• **Try it**: Copy out each line from the start of the material below until the line with "(t : TallyPage)", that line included.
——
-- ==== Sys2Proof/Laws/KeepTally.lean ====
section
/-!
SUPPORT. What the operations of Machine/Tally.lean can do to the parts that `State.Follows` speaks of.
-/

namespace Sys2Proof.Machine

set_option linter.unusedTactic false
set_option linter.unreachableTactic false
set_option linter.tactic.unusedName false

theorem follows_setTallyPage {b₀ s : State} (h : b₀.Follows s) (base : Nat) (t : TallyPage) :
    b₀.Follows (State.setTallyPage s base t) := by
  unfold State.setTallyPage
  repeat' first
    | with_reducible (first
        | assumption | refine follows_ite ?_ ?_)
    | (intro _; try beta_reduce)
    | fail_if_no_progress (with_reducible refine follows_mk (side_of ?_))
    | with_reducible (first
        | refine follows_foldl ?_ ?_ | refine follows_ite_fst ?_ ?_ | refine follows_foldl_fst ?_ ?_)

theorem follows_writeSel {b₀ s : State} (h : b₀.Follows s) (k : PageKind) (base n : Nat) (w : Word) :
    b₀.Follows (State.writeSel s k base n w).1 := by
  unfold State.writeSel
  repeat' first
    | with_reducible (first
        | assumption | refine follows_ite ?_ ?_ | apply follows_setTallyPage)
    | (intro _; try beta_reduce)
    | fail_if_no_progress (with_reducible refine follows_mk (side_of ?_))
    | with_reducible (first
        | refine follows_foldl ?_ ?_ | refine follows_ite_fst ?_ ?_ | refine follows_foldl_fst ?_ ?_)

theorem follows_snapshot {b₀ s : State} (h : b₀.Follows s) (base : Nat) :
    b₀.Follows (State.snapshot s base) := by
  unfold State.snapshot
  repeat' first
    | with_reducible (first
        | assumption | refine follows_ite ?_ ?_ | apply follows_setTallyPage)
    | (intro _; try beta_reduce)

theorem follows_writeTally {b₀ s : State} (h : b₀.Follows s) (k : PageKind) (base off : Nat) (w : Word) :
    b₀.Follows (State.writeTally s k base off w).1 := by
  unfold State.writeTally
  repeat' first
    | with_reducible (first
        | assumption | refine follows_ite ?_ ?_ | apply follows_setTallyPage | apply follows_snapshot | apply follows_writeSel)
    | (intro _; try beta_reduce)
    | fail_if_no_progress (with_reducible refine follows_mk (side_of ?_))
    | with_reducible (first
        | refine follows_foldl ?_ ?_ | refine follows_ite_fst ?_ ?_ | refine follows_foldl_fst ?_ ?_)

theorem follows_tallyRead {b₀ s : State} (h : b₀.Follows s) (key : Nat) :
    b₀.Follows (State.tallyRead s key) := by
  unfold State.tallyRead
  repeat' first
    | with_reducible (first
        | assumption | refine follows_ite ?_ ?_ | apply follows_complete | apply follows_tally)
    | (intro _; try beta_reduce)
    | (extract_lets +onlyGivenNames x_; first
        | (refine and_of (p := b₀.Follows x_) ?_ (fun h_ => ?_); (on_goal 2 => clear_value x_); (on_goal 1 => (unfold x_; clear x_)))
        | ((first | (have t_ : Boot := x_; clear t_) | (have t_ : Flash := x_; clear t_) | (have t_ : Jtag := x_; clear t_)); unfold x_; clear x_)
        | clear_value x_)
    | fail_if_no_progress (with_reducible refine follows_mk (side_of ?_))
    | with_reducible (first
        | refine follows_foldl ?_ ?_ | refine follows_ite_fst ?_ ?_ | refine follows_foldl_fst ?_ ?_
        | refine follows_of_fst (by assumption) ?_)
    | (split <;> try (rename_i e_; first
        | (refine and_of (follows_of_fst (a := b₀) e_ ?_) (fun h_ => ?_); clear e_)))

theorem follows_execTallyRead {b₀ s : State} (h : b₀.Follows s) (port : Fin 16) (p : Packet) :
    b₀.Goes (execTallyRead port p s) := by
  unfold execTallyRead
  repeat' first
    | with_reducible (first
        | assumption | refine follows_ite ?_ ?_ | refine goes_next ?_ | apply follows_arrive | apply follows_tallyRead)
    | (intro _; try beta_reduce)

theorem follows_execBwWindowEnd {b₀ s : State} (h : b₀.Follows s) :
    b₀.Goes (execBwWindowEnd s) := by
  unfold execBwWindowEnd
  repeat' first
    | with_reducible (first
        | assumption | refine follows_ite ?_ ?_ | refine goes_next ?_ | apply follows_elapseToTick | apply follows_raise)
    | (intro _; try beta_reduce)
    | fail_if_no_progress (with_reducible refine follows_mk (side_of ?_))
    | with_reducible (first
        | refine follows_foldl ?_ ?_ | refine follows_ite_fst ?_ ?_ | refine follows_foldl_fst ?_ ?_ | refine goes_ite ?_ ?_)

theorem follows_bwSwapped {b₀ s : State} (h : b₀.Follows s) (old : RegMap) :
    b₀.Follows (State.bwSwapped s old) := by
  unfold State.bwSwapped
  repeat' first
    | with_reducible (first
        | assumption | refine follows_ite ?_ ?_)
    | (intro _; try beta_reduce)
    | fail_if_no_progress (with_reducible refine follows_mk (side_of ?_))
    | with_reducible (first
        | refine follows_foldl ?_ ?_ | refine follows_ite_fst ?_ ?_ | refine follows_foldl_fst ?_ ?_)

end Sys2Proof.Machine
end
——
• **Answer box**:
-- ==== Sys2Proof/Laws/KeepTally.lean ====
section
/-!
SUPPORT. What the operations of Machine/Tally.lean can do to the parts that `State.Follows` speaks of.
-/

namespace Sys2Proof.Machine

set_option linter.unusedTactic false
set_option linter.unreachableTactic false
set_option linter.tactic.unusedName false

theorem follows_setTallyPage {b₀ s : State} (h : b₀.Follows s) (base : Nat) (t : TallyPage) :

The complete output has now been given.